Environmental data on some factors known to influence assessed habitat distribution and persistence were either unavailable or unsuitable for the current assessment. For example, horse mussel beds are known to be impacted by burial events (Hutchison and others, 2016), however there is currently no UK-wide layer available for sedimentation rates. For eelgrass beds, UK-wide nutrient data (in particular, phosphate and nitrate) incorporating the dynamic variabilities in concentrations would be a valuable addition to the HSM. Future work to assess the availability and applicability of data on environmental variables that influence habitat distribution would assist in improving model accuracy.
The HSMs presented in this assessment do not account for the impacts of climate change on predicted habitat suitability. Although temperature at the seafloor is included as an environmental predictor variable in both HSMs, future HSMs could incorporate environmental variables directly linked to climate change to improve their predictive power. Eelgrass, for example, is sensitive to elevated temperatures (Shields, Moore and Parrish, 2018; Scalpone and others, 2020; Sawall, Ito and Pansch, 2021), sedimentation (Mills and Fonseca, 2003), light stress (Wong, Vercaemer, and Griffiths, 2021), and storm events (d’Avack and others, 2022), all of which are likely to increase in frequency due to climate change. The inclusion of environmental predictor variable layers related to climate change pressures may ensure that impacts that have already occurred as a result of changing climate are incorporated into the prediction of suitable habitat for both horse mussel reefs and eelgrass beds, improving the predictive power of the models.
Temporal resolution
Historical presence and pseudo-absence records were used in the production of HSMs for both horse mussel reefs and eelgrass beds to maximise the available data to feed into the models. Since the predictor variables (environmental data) were sourced from the most recent and up to date data sources, the environmental data assigned to historical presence or pseudo-absence records may not be representative of the environmental conditions at the time of sampling.
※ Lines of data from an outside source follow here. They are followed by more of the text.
/-- Settles O19: the return finds entry `k`, which is the call's own address. -/
theorem returnUndoesTheCall : Obligations.ReturnUndoesTheCall := by
  intro nnn s t u w k hk hcall hsp hentry hret
  have room : s.sp.val < Config.stackDepth := hk ▸ k.isLt
  rw [exec_call_of_room nnn room] at hcall
  cases hcall
  have depth : u.sp.val = k.val + 1 := by
    rw [hsp, ← hk]
    rfl
  have entry : u.stack.get k = s.pc := by
    rw [hentry, State.called_stack_get, if_pos hk.symm]
  rw [exec_ret_of_entry depth] at hret
  cases hret
  refine ⟨Fin.ext hk.symm, ?_⟩
  rw [State.returned_pc_toNat, entry]

/-- Settles O16: pc is the only part the offset jump changes, and the sum fits in 16 bits. -/
theorem offsetJumpAddsV0 : Obligations.OffsetJumpAddsV0 := by
  intro nnn s
  exact ⟨_, rfl, zextAddr_add_zextByte_toNat nnn (s.reg regV0), exec_sameExcept (i := .jpV0 nnn) rfl⟩

end Sys2Proof.Proofs
end

section
/-! Proofs of the family `41_skip.md`: the four register skips, their encodings and where they take pc. -/

namespace Sys2Proof.Machine

/-- A skip changes pc and nothing else (R90). -/
theorem State.skip_sameExcept (s : State) (c : Bool) : SameExcept [.pc] s (s.skip c) := by
  rw [State.skip_eq]
  intro p hp
  cases p
  case pc => exact absurd (List.mem_singleton_self _) hp
  all_goals simp [SamePart]

end Sys2Proof.Machine

namespace Sys2Proof.Claims

open Sys2Proof.Machine

/-- A skip on a Boolean that decides `cond` is the claims' skip on `cond`: where the sum does not wrap,
the remainder modulo 65536 is the sum itself (R90). -/
theorem skipsOn_skip {s : State} {c : Bool} {cond : Prop} (hc : c = true ↔ cond) :
    SkipsOn cond s (s.skip c) := by
  obtain ⟨taken, notTaken⟩ := skipMove_skip (s := s) hc
  refine ⟨fun h room => ?_, fun h room => ?_, s.skip_sameExcept c⟩
  · rw [taken h, Nat.mod_eq_of_lt room]
  · rw [notTaken h, Nat.mod_eq_of_lt room]

end Sys2Proof.Claims

namespace Sys2Proof.Proofs

open Sys2Proof.Machine Sys2Proof.Claims

/-- Settles O20: the encodings are the words of formats XNN and XY0, and each skip's Boolean decides the
comparison of the two bytes as numbers. -/
theorem registerSkipsTestWholeRegisters : Obligations.RegisterSkipsTestWholeRegisters := by
  intro x y nn s
  have equal (a b : Byte) : decide (a = b) = true ↔ a.toNat = b.toNat := by
    rw [decide_eq_true_iff, BitVec.toNat_inj]
  have differ (a b : Byte) : decide (a ≠ b) = true ↔ a.toNat ≠ b.toNat := by
    rw [decide_eq_true_iff, ne_eq, ne_eq, BitVec.toNat_inj]
  refine ⟨?seImmWord, ?sneImmWord, ?seRegWord, ?sneRegWord, ?seImm, ?sneImm, ?seReg, ?sneReg⟩
  case seImmWord | sneImmWord => exact encodedAs_of_encode rfl (wordXNN_toNat _ x nn (by decide))
  case seRegWord | sneRegWord => exact encodedAs_of_encode rfl (wordXYN_toNat _ x y 0 (by decide))
  case seImm | seReg => exact ⟨_, rfl, skipsOn_skip (equal _ _)⟩
  case sneImm | sneReg => exact ⟨_, rfl, skipsOn_skip (differ _ _)⟩

end Sys2Proof.Proofs
end

section
/-! Proofs of the family `42_alu.md`: the register loads, the 8-bit ALU with its flags, and the random
byte. -/

namespace Sys2Proof

/-- The words of family 8 as numbers, the low digit put to the opcode (30_encoding.md R63, R67). -/
theorem wordXYN_8000_toNat (x y : Reg) {n : Nat} (hn : n < 16) :
    (wordXYN 0x8000 x y n).toNat = 0x8000 + n + 256 * x.val + 16 * y.val := by
  rw [wordXYN_toNat _ _ _ _ (by decide)]
  omega

end Sys2Proof

namespace Sys2Proof.Machine

/-! ## Flags as conditions on numbers -/

/-- Bit 0 is 1 exactly in the odd values (R109). -/
theorem lostRight_eq_true_iff (a : Byte) : lostRight a = true ↔ a.toNat % 2 = 1 := by
  rw [lostRight, BitVec.getLsbD, Nat.testBit_zero, decide_eq_true_iff]

/-- Bit 7 is 1 exactly in the values from 128 up (R111). -/
theorem lostLeft_eq_true_iff (a : Byte) : lostLeft a = true ↔ a.toNat ≥ 128 := by
  rw [lostLeft, ← BitVec.msb_eq_getLsbD_last (w := 8), BitVec.msb_eq_decide, decide_eq_true_iff]

/-! ## Frames -/

/-- The flag and result writes change registers and nothing else (R13). -/
theorem State.writeFlagResult_advance_sameExcept (s : State) (x : Reg) (f : Bool) (b : Byte) :
    SameExcept [.regs, .pc] s (s.writeFlagResult x f b).advance := by
  intro p hp
  cases p
  case regs | pc => simp at hp
  all_goals simp [SamePart, State.writeFlagResult, State.advance]

end Sys2Proof.Machine

namespace Sys2Proof.Claims

open Sys2Proof.Machine

/-- An advance from the same pc goes to the next instruction in sequence (42_alu.md R100). -/
theorem nextInSequence_advance {s u : State} (hu : u.pc = s.pc) : NextInSequence s u.advance := by
  intro room
  rw [(advance_move_and_parity hu).1, Nat.mod_eq_of_lt room]

/-- One register write and the advance are a plain register result. -/
theorem writesOnly_setReg (x : Reg) (b : Byte) (s : State) :
    WritesOnly x b s (s.setReg x b).advance := by
  refine ⟨?result, fun r hr => ?others, nextInSequence_advance rfl,
    exec_sameExcept (i := .ldImm x b) rfl⟩
  case result => exact (s.setReg_reg x x b).trans (if_pos rfl)
  case others => exact (s.setReg_reg x r b).trans (if_neg hr.symm)

/-- A flag write, a result write and the advance are a flag-writing ALU result, for a flag that decides
`cond`: the result is written last, so that it is VF where `x` names VF (R13; the spec's decision D2). -/
theorem writesResultAndFlag_writeFlagResult {x : Reg} {b : Byte} {result : Nat} {f : Bool}
    {cond : Prop} (s : State) (hresult : b.toNat = result) (hf : f = true ↔ cond) :
    WritesResultAndFlag x result cond s (s.writeFlagResult x f b).advance := by
  have reads (r : Reg) : (s.writeFlagResult x f b).advance.reg r =
      if x = r then b else if 15 = r then flagByte f else s.reg r := s.writeFlagResult_reg x r f b
  refine ⟨?result, fun hx => ⟨fun h => ?set, fun h => ?clear⟩, fun r hx hvf => ?others,
    nextInSequence_advance rfl, s.writeFlagResult_advance_sameExcept x f b⟩
  case result => rw [reads, if_pos rfl, hresult]
  case set => rw [reads, if_neg hx, if_pos rfl, hf.mpr h]; rfl
  case clear => rw [reads, if_neg hx, if_pos rfl, Bool.eq_false_iff.mpr (mt hf.mp h)]; rfl
  case others => rw [reads, if_neg hx.symm, if_neg hvf.symm]

end Sys2Proof.Claims

namespace Sys2Proof.Proofs

open Sys2Proof.Machine Sys2Proof.Claims

/-- Settles O22: each of the three is one register write, and an 8-bit sum is the sum modulo 256. -/
theorem loadsAndImmediateAddWriteOnlyVx : Obligations.LoadsAndImmediateAddWriteOnlyVx := by
  intro x y nn s
  have sum : s.reg x + nn = BitVec.ofNat 8 (((s.reg x).toNat + nn.toNat) % 256) := by
    apply BitVec.eq_of_toNat_eq
    rw [BitVec.toNat_add, BitVec.toNat_ofNat, Nat.mod_mod]
  refine ⟨?ldImmWord, ?addImmWord, ?ldRegWord, ?ldImm, ?addImm, ?ldReg⟩
  case ldImmWord | addImmWord => exact encodedAs_of_encode rfl (wordXNN_toNat _ x nn (by decide))
  case ldRegWord => exact encodedAs_of_encode rfl (wordXYN_8000_toNat x y (by decide))
  case ldImm | ldReg => exact ⟨_, rfl, writesOnly_setReg x _ s⟩
  case addImm => exact ⟨_, rfl, sum ▸ writesOnly_setReg x _ s⟩

/-- Settles O23: each of the three is one register write, of a bitwise operation. -/
theorem logicWorksBitByBit : Obligations.LogicWorksBitByBit := by
  intro x y s
  refine ⟨?orWord, ?andWord, ?xorWord, ?or, ?and, ?xor⟩
  case orWord | andWord | xorWord =>
    exact encodedAs_of_encode rfl (wordXYN_8000_toNat x y (by decide))
  case or => exact ⟨_, _, rfl, writesOnly_setReg x _ s, fun _ _ => BitVec.getLsbD_or⟩
  case and => exact ⟨_, _, rfl, writesOnly_setReg x _ s, fun _ _ => BitVec.getLsbD_and⟩
  case xor => exact ⟨_, _, rfl, writesOnly_setReg x _ s, fun _ _ => BitVec.getLsbD_xor⟩

/-- Settles O24: each of the five writes a flag and then a result, computed from the old operands. -/
theorem flagWritingAluResultAndFlag : Obligations.FlagWritingAluResultAndFlag := by
  intro x y s
  have difference (a b : Byte) : (a - b).toNat = (a.toNat + 256 - b.toNat) % 256 := by
    rw [BitVec.toNat_sub]
    omega
  have half (a : Byte) : (a >>> 1).toNat = a.toNat / 2 := by
    rw [BitVec.toNat_ushiftRight, Nat.shiftRight_one]
  have double (a : Byte) : (a <<< 1).toNat = 2 * a.toNat % 256 := by
    rw [BitVec.toNat_shiftLeft, Nat.shiftLeft_eq]
    omega
  refine ⟨?addReg, ?subReg, ?shr, ?subnReg, ?shl⟩
  case addReg =>
    exact ⟨_, rfl, writesResultAndFlag_writeFlagResult s (BitVec.toNat_add _ _) decide_eq_true_iff⟩
  case subReg | subnReg =>
    exact ⟨_, rfl, writesResultAndFlag_writeFlagResult s (difference _ _) decide_eq_true_iff⟩
  case shr =>
    exact ⟨_, rfl, writesResultAndFlag_writeFlagResult s (half _) (lostRight_eq_true_iff _)⟩
  case shl =>
    exact ⟨_, rfl, writesResultAndFlag_writeFlagResult s (double _) (lostLeft_eq_true_iff _)⟩

/-- Settles O25: the drawn byte AND `nn` is written as any register result is; a bit that `nn` lacks is
0 in the AND. -/
theorem randomByteIsMaskedAndDrawnAfresh : Obligations.RandomByteIsMaskedAndDrawnAfresh := by
  intro x nn s
  obtain ⟨drawn, others, next, -⟩ := writesOnly_setReg x (Config.randomByte s.draws &&& nn) s
  have masked (k : Nat) (hk : nn.getLsbD k = false) :
      (Config.randomByte s.draws &&& nn).getLsbD k = false := by
    rw [BitVec.getLsbD_and, hk, Bool.and_false]
  exact ⟨_, rfl, drawn, fun k hk => (congrArg (·.getLsbD k) drawn).trans (masked k hk), others, rfl,
    next, exec_sameExcept (i := .rnd x nn) rfl⟩

end Sys2Proof.Proofs
end

section
/-! Proofs of the family `43_index_memory.md`: the index register, the two stores and the block load. -/

namespace Sys2Proof.Machine

/-! ## The index register -/

/-- `I + Vx` as a number: it wraps at 16 bits (R122; the spec's decision D5). -/
theorem add_zextByte_toNat (w : Word) (b : Byte) :
    (w + zextByte b).toNat = (w.toNat + b.toNat) % 65536 := by
  rw [BitVec.toNat_add, zextByte_toNat]

/-- Five times all 8 bits of a register value fits in 16 bits (R123). -/
theorem zextByte_mul_five_toNat (b : Byte) : (zextByte b * 5).toNat = b.toNat * 5 := by
  have five : (5 : Word).toNat = 5 := rfl
  rw [BitVec.toNat_mul, zextByte_toNat, five]
  omega

/-! ## What memory reads as after an instruction -/

/-- The k-th digit is the remainder modulo ten of the byte without its last 2 - k digits (R124). -/
theorem bcdDigits_getElem_toNat (b : Byte) {k : Nat} (hk : k < (bcdDigits b).length) :
    (bcdDigits b)[k].toNat = b.toNat / 10 ^ (2 - k) % 10 := by
  match k, hk with
  | 0, _ | 1, _ | 2, _ =>
    simp only [bcdDigits, List.getElem_cons_zero, List.getElem_cons_succ, BitVec.toNat_ofNat]
    omega

/-- An instruction stores at most the sixteen registers (R125). -/
theorem storedBytes_length_le (i : Instr) (s : State) : (storedBytes i s).length ≤ 16 := by
  cases i
  case storeRegs x =>
    rw [storedBytes, State.regBlock_length]
    omega
  case ldB x => simp [storedBytes, bcdDigits]
  all_goals exact Nat.zero_le 16

variable {i : Instr} {s t : State} {x r : Reg}

/-- The k-th byte an instruction stores is read back at `A12(I + k)`: the block is too short to wrap onto
itself (R120). -/
theorem exec_mem_read_stored (hs : MemoryCanonical s) (h : exec i s = .next t) {k : Nat}
    (hk : k < (storedBytes i s).length) :
    t.mem.read (a12 (s.index + BitVec.ofNat 16 k)) = (storedBytes i s)[k] := by
  have short := storedBytes_length_le i s
  rw [exec_mem h]
  exact Memory.read_writeBytes_self _ hs _ (by omega) hk

/-- Every address an instruction stores nothing at reads as before (20_memory.md R42). -/
theorem exec_mem_read_other (h : exec i s = .next t) {a : Addr}
    (outside : ∀ k, k < (storedBytes i s).length → a ≠ a12 (s.index + BitVec.ofNat 16 k)) :
    t.mem.read a = s.mem.read a := by
  rw [exec_mem h]
  exact Memory.read_writeBytes_other _ _ _ _ fun k hk => (outside k hk).symm

/-- `Fx33` puts the k-th decimal digit of Vx at `A12(I + k)` (R124). -/
theorem exec_ldB_mem_read (hs : MemoryCanonical s) (h : exec (.ldB x) s = .next t) {k : Nat}
    (hk : k < 3) : (t.mem.read (a12 (s.index + BitVec.ofNat 16 k))).toNat =
      (s.reg x).toNat / 10 ^ (2 - k) % 10 :=
  (congrArg BitVec.toNat (exec_mem_read_stored hs h hk)).trans (bcdDigits_getElem_toNat _ hk)

/-- `Fx55` puts Vr at `A12(I + r)`, for each r up to x (R125). -/
theorem exec_storeRegs_mem_read (hs : MemoryCanonical s) (h : exec (.storeRegs x) s = .next t)
    (hr : r ≤ x) : t.mem.read (a12 (s.index + BitVec.ofNat 16 r.val)) = s.reg r := by
  have inside : r.val < (s.regBlock x).length := by
    rw [State.regBlock_length]
    exact Nat.lt_succ_of_le hr
  exact (exec_mem_read_stored hs h inside).trans (s.regBlock_getElem x r inside)

/-- `Fx65` loads V0 to Vx and leaves the registers above alone (R126). -/
theorem exec_loadRegs_reg (h : exec (.loadRegs x) s = .next t) (r : Reg) :
    t.reg r = if r ≤ x then s.mem.read (a12 (s.index + BitVec.ofNat 16 r.val)) else s.reg r := by
  cases h
  have loaded := loadBlock_get s.mem s.index (x.val + 1) s.v r
  simp only [Nat.lt_succ_iff] at loaded
  exact loaded

end Sys2Proof.Machine

namespace Sys2Proof.Proofs

open Sys2Proof.Machine Sys2Proof.Claims

/-- Settles O29: the three digits are stored at `A12(I)` upward, and a byte has none above the hundreds. -/
theorem bcdStoresThreeDigitsAtI : Obligations.BcdStoresThreeDigitsAtI := by
  intro x s hs
  have digit {k : Nat} (hk : k < 3) := exec_ldB_mem_read (x := x) (s := s) hs rfl hk
  have first : s.index + BitVec.ofNat 16 0 = s.index := BitVec.add_zero _
  refine ⟨encodedAs_of_encode rfl (wordXKK_toNat _ x (by decide)), _, rfl, ?hundreds,
    digit (k := 1) (by decide), ?ones, fun a h0 h1 h2 => ?others, nextInSequence_advance rfl,
    exec_sameExcept (i := .ldB x) rfl⟩
  case hundreds =>
    have read := digit (k := 0) (by decide)
    rw [first] at read
    omega
  case ones =>
    have read := digit (k := 2) (by decide)
    rwa [Nat.sub_self, Nat.pow_zero, Nat.div_one] at read
  case others =>
    refine exec_mem_read_other (i := .ldB x) rfl fun k hk => ?_
    match k, hk with
    | 0, _ => rwa [first]
    | 1, _ => exact h1
    | 2, _ => exact h2

/-- Settles O30: the block of V0 to Vx has a byte for each r from 0 to x and no more. -/
theorem blockStoreWritesV0ToVxAtI : Obligations.BlockStoreWritesV0ToVxAtI := by
  intro x s hs
  refine ⟨encodedAs_of_encode rfl (wordXKK_toNat _ x (by decide)), _, rfl,
    fun r hr => exec_storeRegs_mem_read hs rfl hr, fun a outside => ?others,
    nextInSequence_advance rfl, exec_sameExcept (i := .storeRegs x) rfl⟩
  case others =>
    refine exec_mem_read_other (i := .storeRegs x) rfl fun k hk => ?_
    have upToX : k < x.val + 1 := s.regBlock_length x ▸ hk
    exact outside ⟨k, by omega⟩ (Nat.le_of_lt_succ upToX)

/-- Settles O31: a register up to Vx is loaded, one above it is not. -/
theorem blockLoadReadsV0ToVxAtI : Obligations.BlockLoadReadsV0ToVxAtI := by
  intro x s
  have loads := exec_loadRegs_reg (x := x) (s := s) rfl
  exact ⟨encodedAs_of_encode rfl (wordXKK_toNat _ x (by decide)), _, rfl,
    fun r hr => (loads r).trans (if_pos hr), fun r hr => (loads r).trans (if_neg (Fin.not_le.mpr hr)),
    nextInSequence_advance rfl, exec_sameExcept (i := .loadRegs x) rfl⟩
This is of particular importance when considering the effects of climate change and anthropogenic activities. This may affect the range of environmental conditions ultimately used for predicting areas of suitable habitat for horse mussel reefs and eelgrass beds, resulting in a shift in distribution of most suitable predicted habitat. Further iterations of the HSMs could consider only using temporally aligned biological and environmental variables, although this would drastically reduce the available biological records unless more extensive surveying efforts were undertaken.
Spatial resolution
The production of HSMs for predicted suitable habitat for horse mussel reefs and eelgrass beds used biological and environmental variables at different spatial resolutions. Biological data was available as point records, whereas environmental data layers were resampled to a 300 m by 300 m grid from their original resolution (Table 1). As a result, the environmental conditions assigned to presence and pseudo-absence records may not be representative of the conditions where the sample was taken. In future, finer resolution environmental layers may be sourced to reduce the disparity in spatial resolution, however the inclusion of such layers may be limited by computer processing power. The use of a higher resolution environmental raster for a specific case study area with intricate coastlines such as the Hebrides or Orkney, if available, may provide useful information on the effect of this type of variability on the HSM output.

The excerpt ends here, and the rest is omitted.